Congratulations to our PhD student Hu Yao for successfully passing his PhD oral defense
Jul 2024
Hu Yao's doctoral defense focused on the research topic "Privacy-Preserving Deep Learning for Medical Image Analysis under Data Scarcity." During his doctoral studies, Hu Yao was devoted to investigating and designing effective privacy-preserving deep learning frameworks to solve the data scarcity problem from various perspectives, including federated learning (FL), source-free transfer learning (SFTL), and non-sensitive images utilization, for building efficient computer-aided diagnosis (CAD) models. His innovative achievements include: (1) Proposing a federated multi-task learning framework to exploit cross-institutional information compensation and data diversity in related mental disorders without compromising data privacy. (2) Proposing the first SFTL framework for CAD of mental disorders by utilizing inter-domain knowledge and exploring the unlabeled source data without private data transfer. (3) Developing a nature image-assisted framework for limited X-ray classification by formulating the CAD model training as an SSDA problem between X-ray data and the natural images. (4) Developing a heterogeneous structured FL framework to further meet the need of personalized models by pioneering the use of natural images as a proxy dataset to facilitate knowledge transfer from diverse heterogeneous local models to the global model.

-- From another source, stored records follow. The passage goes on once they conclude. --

/-- A frame end in RECEIVING: a good frame joins the FIFO or is an overrun; an error is counted in its
class and toward suspension, and at the threshold the lane is SUSPENDED with its holdoff timer started and
LANE_SUSPENDED_n raised; nothing else is changed. (The frame's characters come with its end: the model's
choice, notes/assumptions/11.md.) -/
def Obligations.FrameEndInReceivingJudgesTheFrame : Prop :=
  ∀ (l : LaneId) (cause : FrameEndCause) (chars : List Byte) (s : State), s.inReset = false →
    s.lanes[l].state = .receiving → s.lanes[l].frame = some [] → frameCharsAgree cause chars = true →
    (∀ f, frameVerdict cause s.deviceTime chars = .good f → s.lanes[l].fifo.length < 4 →
      exec (.frameEnd l cause chars) s =
        .next (s.setLane l
          { s.lanes[l] with
            state := .hunt, frame := none, errors := 0, fifo := s.lanes[l].fifo ++ [f]
            counters :=
              { s.lanes[l].counters with
                framesEnded := s.lanes[l].counters.framesEnded + 1
                accepted := s.lanes[l].counters.accepted + 1 } })) ∧
    (∀ f, frameVerdict cause s.deviceTime chars = .good f → 4 ≤ s.lanes[l].fifo.length →
      exec (.frameEnd l cause chars) s =
        .next (s.setLane l
          { s.lanes[l] with
            state := .hunt, frame := none
            counters :=
              { s.lanes[l].counters with
                framesEnded := s.lanes[l].counters.framesEnded + 1
                overruns := s.lanes[l].counters.overruns + 1 } })) ∧
    (∀ v, frameVerdict cause s.deviceTime chars = v → (∀ f, v ≠ .good f) →
      (s.lanes[l].errors + 1 ≠ s.lanes[l].settings.threshold →
        exec (.frameEnd l cause chars) s =
          .next (s.setLane l
            { s.lanes[l] with
              state := .hunt, frame := none, errors := s.lanes[l].errors + 1
              counters := errorCounters s.lanes[l].counters v })) ∧
      (s.lanes[l].errors + 1 = s.lanes[l].settings.threshold →
        exec (.frameEnd l cause chars) s =
          .next (raiseDevice (.laneSuspended l) (s.setLane l
            { s.lanes[l] with
              state := .suspended, frame := none, errors := s.lanes[l].errors + 1
              holdoffElapsed := false
              holdoffTimer :=
                some ⟨s.deviceTime, BitVec.ofNat 32 (s.lanes[l].settings.holdoff * 100)⟩
              counters := errorCounters s.lanes[l].counters v }))))

/-- A frame end in SUSPENDED, however the frame ended and whatever it held, is a suspended drop that
changes only its two counters; with holdoff elapsed the lane enters HUNT with the count 0. At a holdoff
expiry the timer stops; with no frame in progress the lane enters HUNT with the count 0, otherwise holdoff
elapsed becomes yes; nothing else is changed, and no expiry occurs before the timer's time. (A command
before its timer's time changes nothing, and the frame's characters come with its end: the model's choices,
notes/assumptions/3.md, notes/assumptions/11.md.) -/
def Obligations.SuspensionDropsFramesAndEndsAfterItsHoldoff : Prop :=
  (∀ (l : LaneId) (cause : FrameEndCause) (chars : List Byte) (s : State), s.inReset = false →
     s.lanes[l].state = .suspended → s.lanes[l].frame = some [] → frameCharsAgree cause chars = true →
     exec (.frameEnd l cause chars) s =
       .next (s.setLane l
         { s.lanes[l] with
           state := if s.lanes[l].holdoffElapsed then .hunt else .suspended
           frame := none
           errors := if s.lanes[l].holdoffElapsed then 0 else s.lanes[l].errors
           holdoffElapsed := false
           counters :=
             { s.lanes[l].counters with
               framesEnded := s.lanes[l].counters.framesEnded + 1
               suspendedDrops := s.lanes[l].counters.suspendedDrops + 1 } })) ∧
  (∀ (l : LaneId) (s : State), s.inReset = false →
     (timerDue s.deviceTime s.lanes[l].holdoffTimer = true →
       (s.lanes[l].frame = none →
         exec (.holdoffExpiry l) s =
           .next (s.setLane l { s.lanes[l] with holdoffTimer := none, state := .hunt, errors := 0 })) ∧
       (s.lanes[l].frame ≠ none →
         exec (.holdoffExpiry l) s =
           .next (s.setLane l { s.lanes[l] with holdoffTimer := none, holdoffElapsed := true }))) ∧
     (timerDue s.deviceTime s.lanes[l].holdoffTimer = false →
       exec (.holdoffExpiry l) s = .next s))

/-- SET_LANE checks its operands in the order of R122 and refuses the first failure, changing nothing: a
lane above 7, each setting out of its range, and, on an enabled lane, the first setting that differs. (That
LANE_ACTIVE names the setting by its field number is the model's choice, notes/assumptions/23.md.) -/
def Obligations.SetLaneChecksInOrder : Prop :=
  ∀ (s : State) (tag : Tag) (b0 b1 b2 b3 b4 b5 : Byte) (rest : List (List Byte)),
    Takes s tag 15#8 [b0, b1, b2, b3, b4, b5] rest →
    (8 ≤ b0.toNat → Answers .setLane s tag rest .badIndex [b0] s) ∧
    (b0.toNat < 8 → 2 ≤ b1.toNat → Answers .setLane s tag rest .badValue [2#8] s) ∧
    (b0.toNat < 8 → b1.toNat < 2 →
      (5 ≤ b2.toNat → Answers .setLane s tag rest .badValue [3#8] s) ∧
      (b2.toNat < 5 → (b3.toNat = 0 ∨ 15 < b3.toNat) →
        Answers .setLane s tag rest .badValue [4#8] s) ∧
      (b2.toNat < 5 → 1 ≤ b3.toNat → b3.toNat ≤ 15 → b4.toNat = 0 →
        Answers .setLane s tag rest .badValue [5#8] s) ∧
      (b2.toNat < 5 → 1 ≤ b3.toNat → b3.toNat ≤ 15 → 1 ≤ b4.toNat → 2 ≤ b5.toNat →
        Answers .setLane s tag rest .badValue [6#8] s)) ∧
    (∀ (l : LaneId) (on : Bool) (new : LaneSettings),
      b0 = BitVec.ofNat 8 l.val → b1 = BitVec.ofNat 8 (enableCode on) →
      b2 = BitVec.ofNat 8 new.bitRate.code → b3.toNat = new.threshold → b4.toNat = new.holdoff →
      b5 = BitVec.ofNat 8 new.unmatched.code → 1 ≤ new.threshold → new.threshold ≤ 15 →
      1 ≤ new.holdoff → s.lanes[l].state ≠ .disabled → new ≠ s.lanes[l].settings →
      Answers .setLane s tag rest .laneActive
        (if new.bitRate ≠ s.lanes[l].settings.bitRate then [3#8]
          else if new.threshold ≠ s.lanes[l].settings.threshold then [4#8]
          else if new.holdoff ≠ s.lanes[l].settings.holdoff then [5#8]
          else [6#8]) s)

Hu Yao received the B.S. degree in mining engineering and the M.Sc. degree in control science and engineering from the China University of Mining and Technology, Xuzhou, China, in 2017 and 2020, respectively. His current research focus is on privacy-preserving domain adaptation, federated learning, and the applied deep learning for medical image analysis. He has published four papers in prestigious research journals, as the first or corresponding author, including IEEE Transactions on Pattern Analysis and Machine Intelligence (IF: 23.6), IEEE Transactions on Emerging Topics in Computational Intelligence (IF: 5.3), and IEEE Transactions on Biomedical Engineering (IF: 4.54). Additionally, Hu Yao has granted six national invention patents.
Dr. Hu will join The Hong Kong Polytechnic University as a postdoctoral fellow, where he will continue his research in few-shot learning, medical image analysis, and the application of medical deep learning. Wishing him to have a fruitful and fulfilling postdoc journey ahead!